WHAT YOU ARE ASKED TO DO
For the listing below, output exactly the lines from the line with "simp [tabPut, tabGet?]" up to and including the line with "h => subst h; simp", and no other lines.

===

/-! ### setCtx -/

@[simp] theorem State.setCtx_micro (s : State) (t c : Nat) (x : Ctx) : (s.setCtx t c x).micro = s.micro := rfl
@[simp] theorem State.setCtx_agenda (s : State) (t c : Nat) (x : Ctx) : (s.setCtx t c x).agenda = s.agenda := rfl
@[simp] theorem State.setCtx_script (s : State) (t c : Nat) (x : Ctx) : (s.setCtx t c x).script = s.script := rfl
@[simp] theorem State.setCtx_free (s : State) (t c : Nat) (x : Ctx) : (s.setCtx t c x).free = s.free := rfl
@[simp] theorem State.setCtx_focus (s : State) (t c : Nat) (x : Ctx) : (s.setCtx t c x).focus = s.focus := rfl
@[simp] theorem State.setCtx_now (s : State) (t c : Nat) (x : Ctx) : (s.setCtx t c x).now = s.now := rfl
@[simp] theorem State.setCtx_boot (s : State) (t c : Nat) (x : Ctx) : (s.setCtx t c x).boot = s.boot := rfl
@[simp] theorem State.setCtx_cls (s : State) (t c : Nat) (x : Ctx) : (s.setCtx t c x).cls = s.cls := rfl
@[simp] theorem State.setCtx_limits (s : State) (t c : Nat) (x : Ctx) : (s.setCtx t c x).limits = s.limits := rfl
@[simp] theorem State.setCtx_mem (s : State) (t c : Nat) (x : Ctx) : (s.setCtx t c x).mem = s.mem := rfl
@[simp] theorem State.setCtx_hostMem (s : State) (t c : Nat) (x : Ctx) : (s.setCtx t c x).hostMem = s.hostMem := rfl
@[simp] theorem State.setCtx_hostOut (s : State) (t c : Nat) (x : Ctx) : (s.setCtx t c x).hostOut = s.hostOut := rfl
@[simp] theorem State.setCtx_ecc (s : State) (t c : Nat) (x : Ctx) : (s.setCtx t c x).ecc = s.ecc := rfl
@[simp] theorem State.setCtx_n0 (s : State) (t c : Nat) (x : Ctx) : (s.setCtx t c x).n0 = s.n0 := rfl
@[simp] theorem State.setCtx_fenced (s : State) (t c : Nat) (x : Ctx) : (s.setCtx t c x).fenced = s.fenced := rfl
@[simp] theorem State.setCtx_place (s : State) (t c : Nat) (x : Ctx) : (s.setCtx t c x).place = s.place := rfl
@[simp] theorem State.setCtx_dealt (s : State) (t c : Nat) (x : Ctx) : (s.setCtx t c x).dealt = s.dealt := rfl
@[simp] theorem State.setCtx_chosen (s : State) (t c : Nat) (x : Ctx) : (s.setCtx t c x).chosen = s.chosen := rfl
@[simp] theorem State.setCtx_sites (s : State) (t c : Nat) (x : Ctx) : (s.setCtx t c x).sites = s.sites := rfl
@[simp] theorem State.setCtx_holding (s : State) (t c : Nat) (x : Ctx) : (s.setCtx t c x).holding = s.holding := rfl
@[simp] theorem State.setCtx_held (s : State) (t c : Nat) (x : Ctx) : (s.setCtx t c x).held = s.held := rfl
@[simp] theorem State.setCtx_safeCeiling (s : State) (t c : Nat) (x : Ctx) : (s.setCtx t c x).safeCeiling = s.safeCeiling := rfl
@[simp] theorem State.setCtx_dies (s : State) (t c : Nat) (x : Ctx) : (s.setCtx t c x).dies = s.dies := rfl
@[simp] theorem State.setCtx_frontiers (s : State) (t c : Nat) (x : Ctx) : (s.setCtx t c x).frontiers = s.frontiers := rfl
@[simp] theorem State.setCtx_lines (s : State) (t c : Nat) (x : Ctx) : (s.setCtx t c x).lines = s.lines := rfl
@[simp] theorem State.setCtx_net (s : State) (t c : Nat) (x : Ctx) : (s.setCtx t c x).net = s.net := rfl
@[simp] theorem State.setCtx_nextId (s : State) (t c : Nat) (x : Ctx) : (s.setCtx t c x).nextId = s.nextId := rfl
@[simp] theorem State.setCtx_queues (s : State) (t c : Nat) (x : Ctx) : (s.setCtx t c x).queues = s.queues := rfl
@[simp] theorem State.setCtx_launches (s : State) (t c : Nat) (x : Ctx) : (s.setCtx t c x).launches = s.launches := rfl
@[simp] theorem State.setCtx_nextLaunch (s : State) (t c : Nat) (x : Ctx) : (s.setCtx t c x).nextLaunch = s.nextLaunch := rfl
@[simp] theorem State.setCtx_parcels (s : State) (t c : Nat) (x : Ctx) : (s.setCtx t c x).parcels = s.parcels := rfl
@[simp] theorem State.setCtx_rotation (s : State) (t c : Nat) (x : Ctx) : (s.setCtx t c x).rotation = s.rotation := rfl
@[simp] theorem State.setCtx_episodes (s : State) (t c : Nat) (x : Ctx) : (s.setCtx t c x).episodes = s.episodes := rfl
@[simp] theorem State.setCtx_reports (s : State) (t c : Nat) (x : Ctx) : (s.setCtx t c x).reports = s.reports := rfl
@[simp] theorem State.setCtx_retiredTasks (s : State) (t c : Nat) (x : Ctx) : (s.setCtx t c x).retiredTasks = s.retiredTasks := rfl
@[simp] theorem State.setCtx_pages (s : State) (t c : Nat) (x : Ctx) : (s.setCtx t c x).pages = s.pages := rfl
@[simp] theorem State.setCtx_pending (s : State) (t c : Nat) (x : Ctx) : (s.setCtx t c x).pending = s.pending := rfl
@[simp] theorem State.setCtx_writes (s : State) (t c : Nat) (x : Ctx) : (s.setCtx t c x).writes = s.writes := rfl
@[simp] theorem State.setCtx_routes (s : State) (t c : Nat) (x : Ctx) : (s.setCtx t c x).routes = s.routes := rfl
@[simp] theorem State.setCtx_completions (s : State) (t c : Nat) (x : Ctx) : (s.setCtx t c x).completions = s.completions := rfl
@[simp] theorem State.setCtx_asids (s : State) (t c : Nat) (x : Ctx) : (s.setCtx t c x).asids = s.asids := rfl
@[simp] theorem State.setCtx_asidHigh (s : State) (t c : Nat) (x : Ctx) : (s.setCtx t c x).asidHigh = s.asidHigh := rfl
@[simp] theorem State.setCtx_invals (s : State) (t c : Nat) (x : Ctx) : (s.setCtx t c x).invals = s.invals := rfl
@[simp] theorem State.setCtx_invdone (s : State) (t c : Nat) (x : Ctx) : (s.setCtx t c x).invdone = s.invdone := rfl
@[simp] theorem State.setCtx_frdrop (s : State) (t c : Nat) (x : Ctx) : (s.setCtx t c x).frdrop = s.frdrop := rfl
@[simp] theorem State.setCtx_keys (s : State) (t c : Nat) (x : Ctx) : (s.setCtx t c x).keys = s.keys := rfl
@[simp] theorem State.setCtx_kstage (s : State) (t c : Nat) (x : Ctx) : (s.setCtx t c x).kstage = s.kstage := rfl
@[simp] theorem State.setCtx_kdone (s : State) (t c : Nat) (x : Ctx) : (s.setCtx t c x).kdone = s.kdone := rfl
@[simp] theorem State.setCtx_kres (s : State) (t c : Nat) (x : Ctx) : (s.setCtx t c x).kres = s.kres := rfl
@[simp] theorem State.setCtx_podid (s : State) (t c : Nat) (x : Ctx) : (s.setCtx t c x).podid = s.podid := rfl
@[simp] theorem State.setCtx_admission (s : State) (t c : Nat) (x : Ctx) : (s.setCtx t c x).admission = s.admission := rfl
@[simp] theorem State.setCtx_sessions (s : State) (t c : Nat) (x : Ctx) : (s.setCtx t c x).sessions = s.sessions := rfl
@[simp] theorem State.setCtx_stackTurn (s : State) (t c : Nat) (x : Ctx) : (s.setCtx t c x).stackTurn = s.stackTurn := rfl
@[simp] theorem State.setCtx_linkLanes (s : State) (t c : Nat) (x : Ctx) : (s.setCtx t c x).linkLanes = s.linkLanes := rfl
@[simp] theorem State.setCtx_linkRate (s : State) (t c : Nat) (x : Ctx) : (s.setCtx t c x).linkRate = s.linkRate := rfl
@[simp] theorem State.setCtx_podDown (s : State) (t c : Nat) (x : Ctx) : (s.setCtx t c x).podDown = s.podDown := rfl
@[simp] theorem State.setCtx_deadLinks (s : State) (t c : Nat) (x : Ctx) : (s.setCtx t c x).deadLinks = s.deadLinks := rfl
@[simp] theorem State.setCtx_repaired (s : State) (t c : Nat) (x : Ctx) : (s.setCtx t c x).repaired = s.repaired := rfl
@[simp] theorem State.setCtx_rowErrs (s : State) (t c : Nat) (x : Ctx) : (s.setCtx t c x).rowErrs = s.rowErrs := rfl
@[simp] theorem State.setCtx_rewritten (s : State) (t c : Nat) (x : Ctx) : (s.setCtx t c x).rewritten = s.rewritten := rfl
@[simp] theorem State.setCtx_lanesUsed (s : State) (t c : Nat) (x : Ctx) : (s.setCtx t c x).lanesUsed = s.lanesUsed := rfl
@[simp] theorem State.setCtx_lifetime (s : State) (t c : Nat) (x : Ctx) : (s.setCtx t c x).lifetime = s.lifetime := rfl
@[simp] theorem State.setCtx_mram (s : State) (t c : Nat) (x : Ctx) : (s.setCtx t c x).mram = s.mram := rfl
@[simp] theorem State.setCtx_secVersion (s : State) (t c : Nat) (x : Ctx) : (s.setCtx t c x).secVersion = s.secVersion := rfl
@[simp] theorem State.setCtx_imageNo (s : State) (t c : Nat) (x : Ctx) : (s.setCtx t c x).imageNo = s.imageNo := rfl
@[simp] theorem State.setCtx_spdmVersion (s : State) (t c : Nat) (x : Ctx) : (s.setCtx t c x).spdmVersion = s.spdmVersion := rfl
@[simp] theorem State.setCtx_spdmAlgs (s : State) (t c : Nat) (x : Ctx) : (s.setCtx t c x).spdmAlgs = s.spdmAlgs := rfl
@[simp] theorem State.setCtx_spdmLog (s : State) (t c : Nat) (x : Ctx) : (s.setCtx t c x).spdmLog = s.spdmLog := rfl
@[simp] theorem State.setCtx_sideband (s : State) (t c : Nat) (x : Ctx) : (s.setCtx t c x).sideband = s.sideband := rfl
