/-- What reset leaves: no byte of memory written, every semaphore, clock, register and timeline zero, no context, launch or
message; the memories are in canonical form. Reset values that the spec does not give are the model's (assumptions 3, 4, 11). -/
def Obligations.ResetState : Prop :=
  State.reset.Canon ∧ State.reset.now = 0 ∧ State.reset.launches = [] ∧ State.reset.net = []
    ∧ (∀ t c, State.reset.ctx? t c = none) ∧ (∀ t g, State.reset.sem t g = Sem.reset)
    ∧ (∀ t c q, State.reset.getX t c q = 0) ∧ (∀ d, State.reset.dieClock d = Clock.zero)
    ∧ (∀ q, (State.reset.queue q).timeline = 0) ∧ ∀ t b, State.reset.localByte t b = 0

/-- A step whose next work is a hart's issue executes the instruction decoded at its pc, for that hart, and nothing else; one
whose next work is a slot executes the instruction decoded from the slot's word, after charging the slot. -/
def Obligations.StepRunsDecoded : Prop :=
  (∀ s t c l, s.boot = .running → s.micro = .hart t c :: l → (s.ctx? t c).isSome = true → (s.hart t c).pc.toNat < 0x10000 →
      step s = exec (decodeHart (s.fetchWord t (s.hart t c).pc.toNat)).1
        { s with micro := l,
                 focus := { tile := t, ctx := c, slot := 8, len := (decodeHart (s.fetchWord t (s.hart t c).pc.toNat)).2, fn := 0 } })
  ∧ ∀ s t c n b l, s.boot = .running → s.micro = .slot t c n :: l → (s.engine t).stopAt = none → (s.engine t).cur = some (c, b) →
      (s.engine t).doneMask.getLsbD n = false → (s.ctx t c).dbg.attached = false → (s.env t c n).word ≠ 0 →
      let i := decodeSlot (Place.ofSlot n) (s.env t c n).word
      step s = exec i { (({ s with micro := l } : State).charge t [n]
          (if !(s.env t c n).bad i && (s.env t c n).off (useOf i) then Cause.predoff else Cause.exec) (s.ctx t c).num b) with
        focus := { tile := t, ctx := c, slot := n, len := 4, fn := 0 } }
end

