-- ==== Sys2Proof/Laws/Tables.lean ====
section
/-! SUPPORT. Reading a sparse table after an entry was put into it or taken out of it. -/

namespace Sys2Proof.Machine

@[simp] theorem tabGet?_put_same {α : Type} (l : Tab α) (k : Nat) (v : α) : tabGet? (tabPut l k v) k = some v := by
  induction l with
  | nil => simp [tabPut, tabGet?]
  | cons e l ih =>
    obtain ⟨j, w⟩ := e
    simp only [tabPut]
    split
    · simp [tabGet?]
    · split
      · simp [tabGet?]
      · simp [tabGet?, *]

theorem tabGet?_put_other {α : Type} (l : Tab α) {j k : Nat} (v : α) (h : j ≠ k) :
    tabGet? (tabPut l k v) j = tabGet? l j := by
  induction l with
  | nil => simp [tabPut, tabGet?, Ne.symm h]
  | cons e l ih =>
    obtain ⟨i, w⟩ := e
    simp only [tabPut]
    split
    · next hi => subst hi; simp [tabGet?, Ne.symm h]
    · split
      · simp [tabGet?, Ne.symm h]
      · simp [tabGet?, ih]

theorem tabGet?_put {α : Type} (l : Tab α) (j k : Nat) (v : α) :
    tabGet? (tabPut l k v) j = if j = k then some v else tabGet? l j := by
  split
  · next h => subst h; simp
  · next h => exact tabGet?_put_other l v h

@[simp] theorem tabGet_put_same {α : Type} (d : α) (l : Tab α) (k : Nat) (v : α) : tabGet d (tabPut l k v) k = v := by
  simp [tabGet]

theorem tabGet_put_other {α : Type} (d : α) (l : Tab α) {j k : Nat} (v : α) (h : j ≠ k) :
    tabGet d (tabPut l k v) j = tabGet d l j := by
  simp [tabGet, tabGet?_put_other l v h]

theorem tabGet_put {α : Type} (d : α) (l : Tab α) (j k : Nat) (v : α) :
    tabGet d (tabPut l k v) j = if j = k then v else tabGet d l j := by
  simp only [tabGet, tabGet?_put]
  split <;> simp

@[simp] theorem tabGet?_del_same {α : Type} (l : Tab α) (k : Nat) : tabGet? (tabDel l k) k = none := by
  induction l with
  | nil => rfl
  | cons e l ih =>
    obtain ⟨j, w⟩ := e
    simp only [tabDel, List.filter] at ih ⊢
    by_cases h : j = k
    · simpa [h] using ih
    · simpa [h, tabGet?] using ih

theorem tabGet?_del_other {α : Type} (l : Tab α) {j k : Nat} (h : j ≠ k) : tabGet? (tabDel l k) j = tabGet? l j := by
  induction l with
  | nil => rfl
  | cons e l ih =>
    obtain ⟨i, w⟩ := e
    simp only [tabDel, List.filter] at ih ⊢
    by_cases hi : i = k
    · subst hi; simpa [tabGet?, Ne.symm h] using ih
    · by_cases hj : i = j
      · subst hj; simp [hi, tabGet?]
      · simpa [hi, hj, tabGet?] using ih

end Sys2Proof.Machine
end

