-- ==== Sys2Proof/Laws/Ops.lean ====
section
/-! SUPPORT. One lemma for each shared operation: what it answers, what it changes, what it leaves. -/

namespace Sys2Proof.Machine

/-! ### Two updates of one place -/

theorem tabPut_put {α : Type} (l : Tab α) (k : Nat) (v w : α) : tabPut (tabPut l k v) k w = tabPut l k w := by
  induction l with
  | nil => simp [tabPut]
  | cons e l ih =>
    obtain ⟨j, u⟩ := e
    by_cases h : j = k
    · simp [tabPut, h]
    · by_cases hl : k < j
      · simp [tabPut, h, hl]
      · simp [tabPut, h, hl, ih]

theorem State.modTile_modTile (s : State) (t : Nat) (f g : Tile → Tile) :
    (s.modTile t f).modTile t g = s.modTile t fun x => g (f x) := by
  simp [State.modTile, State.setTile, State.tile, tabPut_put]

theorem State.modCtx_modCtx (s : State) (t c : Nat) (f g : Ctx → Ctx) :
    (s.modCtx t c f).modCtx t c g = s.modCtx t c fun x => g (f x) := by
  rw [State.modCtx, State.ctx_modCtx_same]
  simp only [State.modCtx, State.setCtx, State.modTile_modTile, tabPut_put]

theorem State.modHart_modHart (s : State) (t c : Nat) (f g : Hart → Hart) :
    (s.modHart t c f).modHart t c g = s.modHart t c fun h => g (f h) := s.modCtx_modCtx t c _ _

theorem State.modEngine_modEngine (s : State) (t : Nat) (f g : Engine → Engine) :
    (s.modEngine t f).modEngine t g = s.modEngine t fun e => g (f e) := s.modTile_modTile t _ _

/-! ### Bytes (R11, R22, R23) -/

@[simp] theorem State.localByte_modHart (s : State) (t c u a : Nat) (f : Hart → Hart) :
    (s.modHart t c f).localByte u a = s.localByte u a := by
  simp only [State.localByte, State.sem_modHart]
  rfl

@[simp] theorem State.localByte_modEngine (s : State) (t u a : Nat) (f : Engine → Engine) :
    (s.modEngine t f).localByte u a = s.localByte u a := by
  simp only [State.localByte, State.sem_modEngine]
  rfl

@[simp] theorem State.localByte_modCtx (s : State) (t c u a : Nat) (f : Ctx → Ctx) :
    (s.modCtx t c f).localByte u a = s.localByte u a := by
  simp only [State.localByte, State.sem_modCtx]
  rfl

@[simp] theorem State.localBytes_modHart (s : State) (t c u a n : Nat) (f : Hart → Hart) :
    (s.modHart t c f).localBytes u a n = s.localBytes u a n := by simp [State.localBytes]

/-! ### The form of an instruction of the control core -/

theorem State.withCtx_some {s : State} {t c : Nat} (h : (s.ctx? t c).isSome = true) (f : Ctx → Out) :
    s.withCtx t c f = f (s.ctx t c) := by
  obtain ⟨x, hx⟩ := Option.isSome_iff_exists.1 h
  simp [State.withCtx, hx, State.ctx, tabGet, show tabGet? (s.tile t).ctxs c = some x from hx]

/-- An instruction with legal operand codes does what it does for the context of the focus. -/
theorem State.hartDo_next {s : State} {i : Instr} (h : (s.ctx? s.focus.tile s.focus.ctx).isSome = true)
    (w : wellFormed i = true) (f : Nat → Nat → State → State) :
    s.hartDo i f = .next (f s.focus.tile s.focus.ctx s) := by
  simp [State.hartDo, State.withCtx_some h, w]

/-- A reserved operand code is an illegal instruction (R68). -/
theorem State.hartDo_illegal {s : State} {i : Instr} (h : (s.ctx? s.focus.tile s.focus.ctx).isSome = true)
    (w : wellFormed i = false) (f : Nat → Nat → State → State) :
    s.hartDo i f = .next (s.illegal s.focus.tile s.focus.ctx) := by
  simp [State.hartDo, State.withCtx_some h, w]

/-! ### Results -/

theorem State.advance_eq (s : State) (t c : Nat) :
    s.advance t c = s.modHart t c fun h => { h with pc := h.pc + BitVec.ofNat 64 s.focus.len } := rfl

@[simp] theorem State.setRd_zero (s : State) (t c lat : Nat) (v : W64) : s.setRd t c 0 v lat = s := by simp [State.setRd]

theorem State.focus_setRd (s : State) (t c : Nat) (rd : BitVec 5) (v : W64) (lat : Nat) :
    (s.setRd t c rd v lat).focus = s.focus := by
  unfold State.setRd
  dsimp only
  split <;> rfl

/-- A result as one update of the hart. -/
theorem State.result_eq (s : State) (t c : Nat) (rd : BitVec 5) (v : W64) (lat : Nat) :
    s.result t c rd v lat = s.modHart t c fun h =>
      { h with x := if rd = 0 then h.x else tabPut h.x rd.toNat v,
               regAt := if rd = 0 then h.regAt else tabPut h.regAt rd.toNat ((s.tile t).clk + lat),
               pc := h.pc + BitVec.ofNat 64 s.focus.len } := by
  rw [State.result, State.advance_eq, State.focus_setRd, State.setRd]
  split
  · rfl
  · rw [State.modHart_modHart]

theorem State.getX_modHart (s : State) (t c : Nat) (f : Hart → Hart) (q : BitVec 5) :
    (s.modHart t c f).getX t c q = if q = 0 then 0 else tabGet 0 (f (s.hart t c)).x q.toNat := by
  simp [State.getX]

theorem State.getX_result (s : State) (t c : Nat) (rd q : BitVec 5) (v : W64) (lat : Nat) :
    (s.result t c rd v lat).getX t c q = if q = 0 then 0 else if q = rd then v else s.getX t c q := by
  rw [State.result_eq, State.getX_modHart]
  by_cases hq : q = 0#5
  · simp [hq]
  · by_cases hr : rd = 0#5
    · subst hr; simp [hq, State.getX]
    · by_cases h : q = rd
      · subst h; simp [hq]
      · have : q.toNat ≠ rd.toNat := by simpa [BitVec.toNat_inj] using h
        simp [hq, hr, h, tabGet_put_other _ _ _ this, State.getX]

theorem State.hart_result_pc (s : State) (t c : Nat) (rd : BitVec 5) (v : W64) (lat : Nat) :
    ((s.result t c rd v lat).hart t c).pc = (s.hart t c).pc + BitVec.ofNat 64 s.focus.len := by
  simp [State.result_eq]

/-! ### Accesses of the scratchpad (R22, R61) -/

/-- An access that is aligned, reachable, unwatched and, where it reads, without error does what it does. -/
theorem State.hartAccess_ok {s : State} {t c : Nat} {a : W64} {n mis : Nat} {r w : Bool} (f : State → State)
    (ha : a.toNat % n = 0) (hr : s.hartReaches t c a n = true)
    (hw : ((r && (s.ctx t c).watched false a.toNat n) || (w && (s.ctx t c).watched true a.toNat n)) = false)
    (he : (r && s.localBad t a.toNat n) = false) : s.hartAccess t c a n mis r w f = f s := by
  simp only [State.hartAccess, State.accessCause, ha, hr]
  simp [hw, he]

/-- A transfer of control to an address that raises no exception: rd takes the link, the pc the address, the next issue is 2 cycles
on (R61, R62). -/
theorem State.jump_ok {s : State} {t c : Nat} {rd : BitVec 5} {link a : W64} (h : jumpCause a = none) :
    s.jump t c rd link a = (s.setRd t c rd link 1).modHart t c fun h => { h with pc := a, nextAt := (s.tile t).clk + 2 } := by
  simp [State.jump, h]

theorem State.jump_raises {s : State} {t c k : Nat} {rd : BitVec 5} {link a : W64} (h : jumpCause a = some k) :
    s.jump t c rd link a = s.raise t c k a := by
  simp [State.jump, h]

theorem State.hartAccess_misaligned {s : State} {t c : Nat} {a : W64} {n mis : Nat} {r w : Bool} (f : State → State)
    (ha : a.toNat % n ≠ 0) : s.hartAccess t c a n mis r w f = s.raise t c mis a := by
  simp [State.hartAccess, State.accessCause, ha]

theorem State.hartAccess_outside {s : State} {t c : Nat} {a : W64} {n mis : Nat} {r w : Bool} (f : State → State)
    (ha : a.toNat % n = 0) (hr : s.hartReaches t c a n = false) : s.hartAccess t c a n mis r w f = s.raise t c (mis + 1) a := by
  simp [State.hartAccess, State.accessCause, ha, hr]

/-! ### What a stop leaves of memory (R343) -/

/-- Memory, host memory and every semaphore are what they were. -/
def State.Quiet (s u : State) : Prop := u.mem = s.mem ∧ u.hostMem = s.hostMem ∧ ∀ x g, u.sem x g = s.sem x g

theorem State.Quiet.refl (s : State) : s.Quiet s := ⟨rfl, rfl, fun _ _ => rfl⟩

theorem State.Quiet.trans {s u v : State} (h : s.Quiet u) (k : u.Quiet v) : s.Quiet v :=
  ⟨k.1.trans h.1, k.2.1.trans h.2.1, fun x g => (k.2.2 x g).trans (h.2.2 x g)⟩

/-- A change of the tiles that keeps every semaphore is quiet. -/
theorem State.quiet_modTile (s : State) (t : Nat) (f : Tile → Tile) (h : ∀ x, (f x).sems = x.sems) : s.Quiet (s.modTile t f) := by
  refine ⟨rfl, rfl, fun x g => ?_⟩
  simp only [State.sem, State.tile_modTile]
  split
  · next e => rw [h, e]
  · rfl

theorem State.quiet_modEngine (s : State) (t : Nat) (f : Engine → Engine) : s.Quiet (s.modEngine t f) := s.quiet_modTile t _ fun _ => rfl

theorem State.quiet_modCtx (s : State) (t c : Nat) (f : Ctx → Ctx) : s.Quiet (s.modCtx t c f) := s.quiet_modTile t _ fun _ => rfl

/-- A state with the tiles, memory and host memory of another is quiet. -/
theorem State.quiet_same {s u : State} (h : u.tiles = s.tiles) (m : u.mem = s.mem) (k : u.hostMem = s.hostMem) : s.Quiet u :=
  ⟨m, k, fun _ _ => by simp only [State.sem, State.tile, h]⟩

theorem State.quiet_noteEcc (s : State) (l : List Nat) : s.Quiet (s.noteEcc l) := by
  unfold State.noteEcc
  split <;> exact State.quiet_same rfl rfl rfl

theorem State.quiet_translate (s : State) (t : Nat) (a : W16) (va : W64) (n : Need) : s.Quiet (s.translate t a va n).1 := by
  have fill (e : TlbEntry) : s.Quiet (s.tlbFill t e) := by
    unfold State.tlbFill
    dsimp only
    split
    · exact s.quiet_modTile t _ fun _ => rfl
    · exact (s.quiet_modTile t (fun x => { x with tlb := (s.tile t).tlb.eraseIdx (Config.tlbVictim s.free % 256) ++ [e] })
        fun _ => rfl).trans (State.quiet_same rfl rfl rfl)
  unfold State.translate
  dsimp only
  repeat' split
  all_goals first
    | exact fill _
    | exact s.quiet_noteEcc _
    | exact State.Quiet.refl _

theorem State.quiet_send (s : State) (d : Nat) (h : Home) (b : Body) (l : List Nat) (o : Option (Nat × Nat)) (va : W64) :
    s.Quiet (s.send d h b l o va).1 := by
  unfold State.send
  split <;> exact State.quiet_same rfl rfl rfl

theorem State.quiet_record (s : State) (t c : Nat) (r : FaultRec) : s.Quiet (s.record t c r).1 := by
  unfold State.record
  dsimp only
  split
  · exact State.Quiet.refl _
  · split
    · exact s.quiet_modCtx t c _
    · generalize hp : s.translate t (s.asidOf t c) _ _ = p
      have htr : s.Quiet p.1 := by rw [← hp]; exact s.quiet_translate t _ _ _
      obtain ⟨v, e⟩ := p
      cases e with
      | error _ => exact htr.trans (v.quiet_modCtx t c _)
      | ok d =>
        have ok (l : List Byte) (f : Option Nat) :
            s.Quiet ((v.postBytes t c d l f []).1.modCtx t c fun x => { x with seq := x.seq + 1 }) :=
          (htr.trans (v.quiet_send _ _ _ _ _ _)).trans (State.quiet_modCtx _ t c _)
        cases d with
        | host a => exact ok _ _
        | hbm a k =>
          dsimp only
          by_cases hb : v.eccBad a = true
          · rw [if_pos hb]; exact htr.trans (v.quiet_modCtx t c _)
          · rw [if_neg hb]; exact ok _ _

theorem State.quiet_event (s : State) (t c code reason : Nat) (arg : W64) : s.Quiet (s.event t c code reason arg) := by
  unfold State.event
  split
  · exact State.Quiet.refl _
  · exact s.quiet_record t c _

===

COMPLETED TASK
  | nil => simp [tabPut, tabGet?]
  | cons e l ih =>
    obtain ⟨j, w⟩ := e
    simp only [tabPut]
    split
    · simp [tabGet?]
    · split
      · simp [tabGet?]
      · simp [tabGet?, *]

theorem tabGet?_put_other {α : Type} (l : Tab α) {j k : Nat} (v : α) (h : j ≠ k) :
    tabGet? (tabPut l k v) j = tabGet? l j := by
  induction l with
  | nil => simp [tabPut, tabGet?, Ne.symm h]
  | cons e l ih =>
    obtain ⟨i, w⟩ := e
    simp only [tabPut]
    split
    · next hi => subst hi; simp [tabGet?, Ne.symm h]
    · split
      · simp [tabGet?, Ne.symm h]
      · simp [tabGet?, ih]

theorem tabGet?_put {α : Type} (l : Tab α) (j k : Nat) (v : α) :
    tabGet? (tabPut l k v) j = if j = k then some v else tabGet? l j := by
  split
  · next h => subst h; simp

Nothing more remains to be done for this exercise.